== Data supplied

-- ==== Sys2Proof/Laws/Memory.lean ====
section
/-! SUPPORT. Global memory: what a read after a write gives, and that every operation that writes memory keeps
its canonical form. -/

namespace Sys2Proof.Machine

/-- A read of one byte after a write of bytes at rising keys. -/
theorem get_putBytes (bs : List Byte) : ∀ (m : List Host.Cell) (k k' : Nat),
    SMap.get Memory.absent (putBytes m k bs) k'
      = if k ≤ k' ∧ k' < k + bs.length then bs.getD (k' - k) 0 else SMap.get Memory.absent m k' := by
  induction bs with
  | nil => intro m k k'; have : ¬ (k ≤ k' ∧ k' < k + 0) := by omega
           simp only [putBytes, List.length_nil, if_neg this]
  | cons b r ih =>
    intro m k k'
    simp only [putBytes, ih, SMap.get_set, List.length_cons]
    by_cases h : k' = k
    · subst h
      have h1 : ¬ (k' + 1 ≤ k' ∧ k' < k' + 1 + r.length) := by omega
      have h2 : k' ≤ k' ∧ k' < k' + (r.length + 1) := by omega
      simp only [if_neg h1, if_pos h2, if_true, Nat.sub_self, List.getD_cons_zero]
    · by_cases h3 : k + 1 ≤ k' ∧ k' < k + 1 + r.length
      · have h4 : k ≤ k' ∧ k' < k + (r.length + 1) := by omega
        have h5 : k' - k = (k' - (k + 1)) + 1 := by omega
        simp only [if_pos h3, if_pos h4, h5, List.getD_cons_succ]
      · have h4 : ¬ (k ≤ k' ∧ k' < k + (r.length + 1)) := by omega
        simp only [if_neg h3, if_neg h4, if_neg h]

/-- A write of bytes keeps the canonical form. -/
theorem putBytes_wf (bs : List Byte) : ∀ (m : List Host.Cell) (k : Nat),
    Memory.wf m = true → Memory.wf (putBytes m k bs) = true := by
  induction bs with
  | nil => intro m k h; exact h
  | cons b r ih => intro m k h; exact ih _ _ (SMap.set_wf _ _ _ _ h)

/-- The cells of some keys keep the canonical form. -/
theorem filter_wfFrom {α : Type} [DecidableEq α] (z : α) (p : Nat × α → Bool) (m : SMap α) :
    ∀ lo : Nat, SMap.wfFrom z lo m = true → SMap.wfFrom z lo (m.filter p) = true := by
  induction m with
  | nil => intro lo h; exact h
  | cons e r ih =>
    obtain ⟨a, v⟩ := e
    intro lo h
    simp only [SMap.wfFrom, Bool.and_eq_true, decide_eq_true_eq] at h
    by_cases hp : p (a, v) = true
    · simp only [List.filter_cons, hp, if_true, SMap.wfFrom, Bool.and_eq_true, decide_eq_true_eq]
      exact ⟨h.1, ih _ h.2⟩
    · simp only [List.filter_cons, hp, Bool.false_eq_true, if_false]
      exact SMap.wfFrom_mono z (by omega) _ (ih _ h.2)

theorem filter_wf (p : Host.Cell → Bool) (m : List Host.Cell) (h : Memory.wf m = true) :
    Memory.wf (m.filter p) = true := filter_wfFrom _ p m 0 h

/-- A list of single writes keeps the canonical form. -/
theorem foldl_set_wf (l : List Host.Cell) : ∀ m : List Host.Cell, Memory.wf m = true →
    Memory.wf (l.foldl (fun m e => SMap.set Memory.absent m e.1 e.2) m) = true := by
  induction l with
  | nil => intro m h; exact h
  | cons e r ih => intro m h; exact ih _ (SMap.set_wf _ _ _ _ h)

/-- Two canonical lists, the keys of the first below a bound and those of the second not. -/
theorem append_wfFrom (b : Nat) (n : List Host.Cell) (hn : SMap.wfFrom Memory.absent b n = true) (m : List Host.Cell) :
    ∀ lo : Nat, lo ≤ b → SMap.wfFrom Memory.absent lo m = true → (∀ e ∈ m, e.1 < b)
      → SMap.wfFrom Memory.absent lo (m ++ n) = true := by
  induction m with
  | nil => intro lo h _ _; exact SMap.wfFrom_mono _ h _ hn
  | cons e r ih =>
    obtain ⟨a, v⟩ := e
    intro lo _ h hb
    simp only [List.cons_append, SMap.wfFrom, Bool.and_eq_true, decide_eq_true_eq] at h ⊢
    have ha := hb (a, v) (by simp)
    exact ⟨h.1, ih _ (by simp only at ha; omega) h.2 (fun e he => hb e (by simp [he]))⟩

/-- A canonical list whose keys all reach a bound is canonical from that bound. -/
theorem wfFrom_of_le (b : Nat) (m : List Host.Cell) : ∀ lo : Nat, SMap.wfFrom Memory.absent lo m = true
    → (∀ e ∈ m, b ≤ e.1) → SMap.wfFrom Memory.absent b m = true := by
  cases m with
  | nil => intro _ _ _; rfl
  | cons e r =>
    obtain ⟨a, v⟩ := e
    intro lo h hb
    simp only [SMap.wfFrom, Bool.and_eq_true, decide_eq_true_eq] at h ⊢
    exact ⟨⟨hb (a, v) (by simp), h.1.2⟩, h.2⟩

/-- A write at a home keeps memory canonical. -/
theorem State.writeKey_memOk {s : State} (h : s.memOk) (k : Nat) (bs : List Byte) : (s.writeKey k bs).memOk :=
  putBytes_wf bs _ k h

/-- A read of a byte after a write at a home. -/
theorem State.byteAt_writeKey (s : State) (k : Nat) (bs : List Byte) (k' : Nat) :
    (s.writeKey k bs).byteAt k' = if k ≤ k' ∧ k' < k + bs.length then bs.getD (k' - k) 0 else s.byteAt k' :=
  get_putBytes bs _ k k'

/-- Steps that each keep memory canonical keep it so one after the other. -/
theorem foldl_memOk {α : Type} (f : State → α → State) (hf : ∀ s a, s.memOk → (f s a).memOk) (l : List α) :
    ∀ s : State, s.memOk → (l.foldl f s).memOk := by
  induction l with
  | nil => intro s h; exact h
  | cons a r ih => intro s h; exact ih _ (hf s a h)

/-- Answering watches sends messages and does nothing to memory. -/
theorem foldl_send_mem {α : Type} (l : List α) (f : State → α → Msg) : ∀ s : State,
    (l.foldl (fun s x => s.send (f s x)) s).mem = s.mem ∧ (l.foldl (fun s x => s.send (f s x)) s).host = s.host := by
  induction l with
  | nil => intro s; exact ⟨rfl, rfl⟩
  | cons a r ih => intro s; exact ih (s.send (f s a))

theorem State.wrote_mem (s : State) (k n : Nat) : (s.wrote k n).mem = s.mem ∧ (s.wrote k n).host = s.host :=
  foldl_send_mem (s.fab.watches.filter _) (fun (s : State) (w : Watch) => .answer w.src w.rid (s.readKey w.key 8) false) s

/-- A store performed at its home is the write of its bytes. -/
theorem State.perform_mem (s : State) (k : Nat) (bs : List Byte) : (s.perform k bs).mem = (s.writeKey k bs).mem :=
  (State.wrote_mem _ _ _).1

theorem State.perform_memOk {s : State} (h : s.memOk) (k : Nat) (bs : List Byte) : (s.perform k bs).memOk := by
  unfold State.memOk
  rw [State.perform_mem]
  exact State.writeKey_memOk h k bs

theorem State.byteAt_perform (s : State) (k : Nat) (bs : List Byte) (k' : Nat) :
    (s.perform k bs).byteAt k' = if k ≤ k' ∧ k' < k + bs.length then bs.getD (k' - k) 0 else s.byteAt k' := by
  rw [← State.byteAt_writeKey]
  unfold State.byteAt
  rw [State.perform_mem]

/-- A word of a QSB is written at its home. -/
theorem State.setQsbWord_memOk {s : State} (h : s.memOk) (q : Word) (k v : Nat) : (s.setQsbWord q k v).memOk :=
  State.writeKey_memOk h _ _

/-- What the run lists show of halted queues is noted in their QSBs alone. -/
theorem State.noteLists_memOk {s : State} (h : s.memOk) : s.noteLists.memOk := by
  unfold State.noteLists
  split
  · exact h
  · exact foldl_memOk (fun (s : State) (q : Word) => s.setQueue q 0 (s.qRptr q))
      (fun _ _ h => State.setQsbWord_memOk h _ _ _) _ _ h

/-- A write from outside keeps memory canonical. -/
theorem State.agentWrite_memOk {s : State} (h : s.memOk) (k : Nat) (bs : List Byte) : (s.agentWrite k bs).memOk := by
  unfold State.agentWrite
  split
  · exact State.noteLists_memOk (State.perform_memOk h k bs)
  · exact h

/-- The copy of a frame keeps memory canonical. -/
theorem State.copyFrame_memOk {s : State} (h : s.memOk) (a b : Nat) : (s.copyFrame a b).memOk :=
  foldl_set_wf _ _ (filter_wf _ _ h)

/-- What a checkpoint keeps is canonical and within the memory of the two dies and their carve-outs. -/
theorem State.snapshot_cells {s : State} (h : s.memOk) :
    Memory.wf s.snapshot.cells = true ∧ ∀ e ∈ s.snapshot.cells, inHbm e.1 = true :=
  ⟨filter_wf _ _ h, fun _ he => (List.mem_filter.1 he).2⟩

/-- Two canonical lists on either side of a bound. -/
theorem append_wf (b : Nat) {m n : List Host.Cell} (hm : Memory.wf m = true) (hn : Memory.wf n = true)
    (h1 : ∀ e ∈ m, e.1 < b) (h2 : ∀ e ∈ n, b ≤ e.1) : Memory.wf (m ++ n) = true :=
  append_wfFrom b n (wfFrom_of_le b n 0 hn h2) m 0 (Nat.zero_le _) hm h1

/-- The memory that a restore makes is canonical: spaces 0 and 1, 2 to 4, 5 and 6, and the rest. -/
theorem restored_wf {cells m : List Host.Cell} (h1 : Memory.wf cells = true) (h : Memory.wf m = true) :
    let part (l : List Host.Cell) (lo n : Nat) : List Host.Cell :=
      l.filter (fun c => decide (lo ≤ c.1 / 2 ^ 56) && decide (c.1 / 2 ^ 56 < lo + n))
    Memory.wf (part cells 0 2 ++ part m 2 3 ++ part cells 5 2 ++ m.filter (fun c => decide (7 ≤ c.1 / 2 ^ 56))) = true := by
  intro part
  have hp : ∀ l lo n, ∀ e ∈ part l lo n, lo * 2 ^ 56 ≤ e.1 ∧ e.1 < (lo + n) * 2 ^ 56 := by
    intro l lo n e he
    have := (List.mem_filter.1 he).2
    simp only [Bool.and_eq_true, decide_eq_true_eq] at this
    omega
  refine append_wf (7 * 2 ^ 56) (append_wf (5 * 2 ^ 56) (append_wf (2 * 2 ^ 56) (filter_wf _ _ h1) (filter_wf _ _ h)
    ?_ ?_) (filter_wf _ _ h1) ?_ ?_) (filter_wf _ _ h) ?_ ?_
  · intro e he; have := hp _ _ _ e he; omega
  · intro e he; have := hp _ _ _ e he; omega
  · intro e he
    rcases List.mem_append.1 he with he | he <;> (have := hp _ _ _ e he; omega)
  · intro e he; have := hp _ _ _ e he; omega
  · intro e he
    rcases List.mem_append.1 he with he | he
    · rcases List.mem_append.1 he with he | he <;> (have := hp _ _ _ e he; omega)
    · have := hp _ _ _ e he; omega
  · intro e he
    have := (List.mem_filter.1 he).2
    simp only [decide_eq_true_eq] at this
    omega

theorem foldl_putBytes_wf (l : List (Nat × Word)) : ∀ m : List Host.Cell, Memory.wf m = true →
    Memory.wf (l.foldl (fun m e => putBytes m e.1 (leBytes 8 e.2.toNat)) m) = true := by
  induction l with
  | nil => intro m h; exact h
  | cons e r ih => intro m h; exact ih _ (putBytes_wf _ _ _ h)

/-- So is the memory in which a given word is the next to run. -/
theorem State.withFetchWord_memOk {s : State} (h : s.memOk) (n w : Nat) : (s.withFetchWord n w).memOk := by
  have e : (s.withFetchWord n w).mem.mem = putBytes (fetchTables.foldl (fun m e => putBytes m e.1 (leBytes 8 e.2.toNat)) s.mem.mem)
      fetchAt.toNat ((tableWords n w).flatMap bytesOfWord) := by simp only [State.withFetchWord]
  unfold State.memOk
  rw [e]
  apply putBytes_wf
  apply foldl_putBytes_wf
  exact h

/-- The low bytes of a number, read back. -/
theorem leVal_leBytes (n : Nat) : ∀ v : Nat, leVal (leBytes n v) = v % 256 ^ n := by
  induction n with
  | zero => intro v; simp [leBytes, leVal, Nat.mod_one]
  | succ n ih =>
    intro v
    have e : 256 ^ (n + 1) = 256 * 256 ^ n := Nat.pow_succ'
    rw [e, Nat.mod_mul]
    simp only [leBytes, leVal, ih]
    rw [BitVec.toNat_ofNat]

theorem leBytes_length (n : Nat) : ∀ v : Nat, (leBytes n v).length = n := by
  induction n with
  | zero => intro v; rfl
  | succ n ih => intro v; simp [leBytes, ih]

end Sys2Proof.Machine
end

====

## [Problem statement]
Exact reproduction is required. Give the lines of the data from its first line through the line containing "by_cases hp : p (a, v) = true", and no others.

## [Problem solution]
-- ==== Sys2Proof/Laws/Memory.lean ====
section
/-! SUPPORT. Global memory: what a read after a write gives, and that every operation that writes memory keeps
its canonical form. -/

namespace Sys2Proof.Machine

/-- A read of one byte after a write of bytes at rising keys. -/
theorem get_putBytes (bs : List Byte) : ∀ (m : List Host.Cell) (k k' : Nat),
    SMap.get Memory.absent (putBytes m k bs) k'
      = if k ≤ k' ∧ k' < k + bs.length then bs.getD (k' - k) 0 else SMap.get Memory.absent m k' := by
  induction bs with
  | nil => intro m k k'; have : ¬ (k ≤ k' ∧ k' < k + 0) := by omega
           simp only [putBytes, List.length_nil, if_neg this]
  | cons b r ih =>
    intro m k k'
    simp only [putBytes, ih, SMap.get_set, List.length_cons]
    by_cases h : k' = k
    · subst h
      have h1 : ¬ (k' + 1 ≤ k' ∧ k' < k' + 1 + r.length) := by omega
      have h2 : k' ≤ k' ∧ k' < k' + (r.length + 1) := by omega
      simp only [if_neg h1, if_pos h2, if_true, Nat.sub_self, List.getD_cons_zero]
    · by_cases h3 : k + 1 ≤ k' ∧ k' < k + 1 + r.length
      · have h4 : k ≤ k' ∧ k' < k + (r.length + 1) := by omega
        have h5 : k' - k = (k' - (k + 1)) + 1 := by omega
        simp only [if_pos h3, if_pos h4, h5, List.getD_cons_succ]
      · have h4 : ¬ (k ≤ k' ∧ k' < k + (r.length + 1)) := by omega
        simp only [if_neg h3, if_neg h4, if_neg h]

/-- A write of bytes keeps the canonical form. -/
theorem putBytes_wf (bs : List Byte) : ∀ (m : List Host.Cell) (k : Nat),
    Memory.wf m = true → Memory.wf (putBytes m k bs) = true := by
  induction bs with
  | nil => intro m k h; exact h
  | cons b r ih => intro m k h; exact ih _ _ (SMap.set_wf _ _ _ _ h)

/-- The cells of some keys keep the canonical form. -/
theorem filter_wfFrom {α : Type} [DecidableEq α] (z : α) (p : Nat × α → Bool) (m : SMap α) :
    ∀ lo : Nat, SMap.wfFrom z lo m = true → SMap.wfFrom z lo (m.filter p) = true := by
  induction m with
  | nil => intro lo h; exact h
  | cons e r ih =>
    obtain ⟨a, v⟩ := e
    intro lo h
    simp only [SMap.wfFrom, Bool.and_eq_true, decide_eq_true_eq] at h
    by_cases hp : p (a, v) = true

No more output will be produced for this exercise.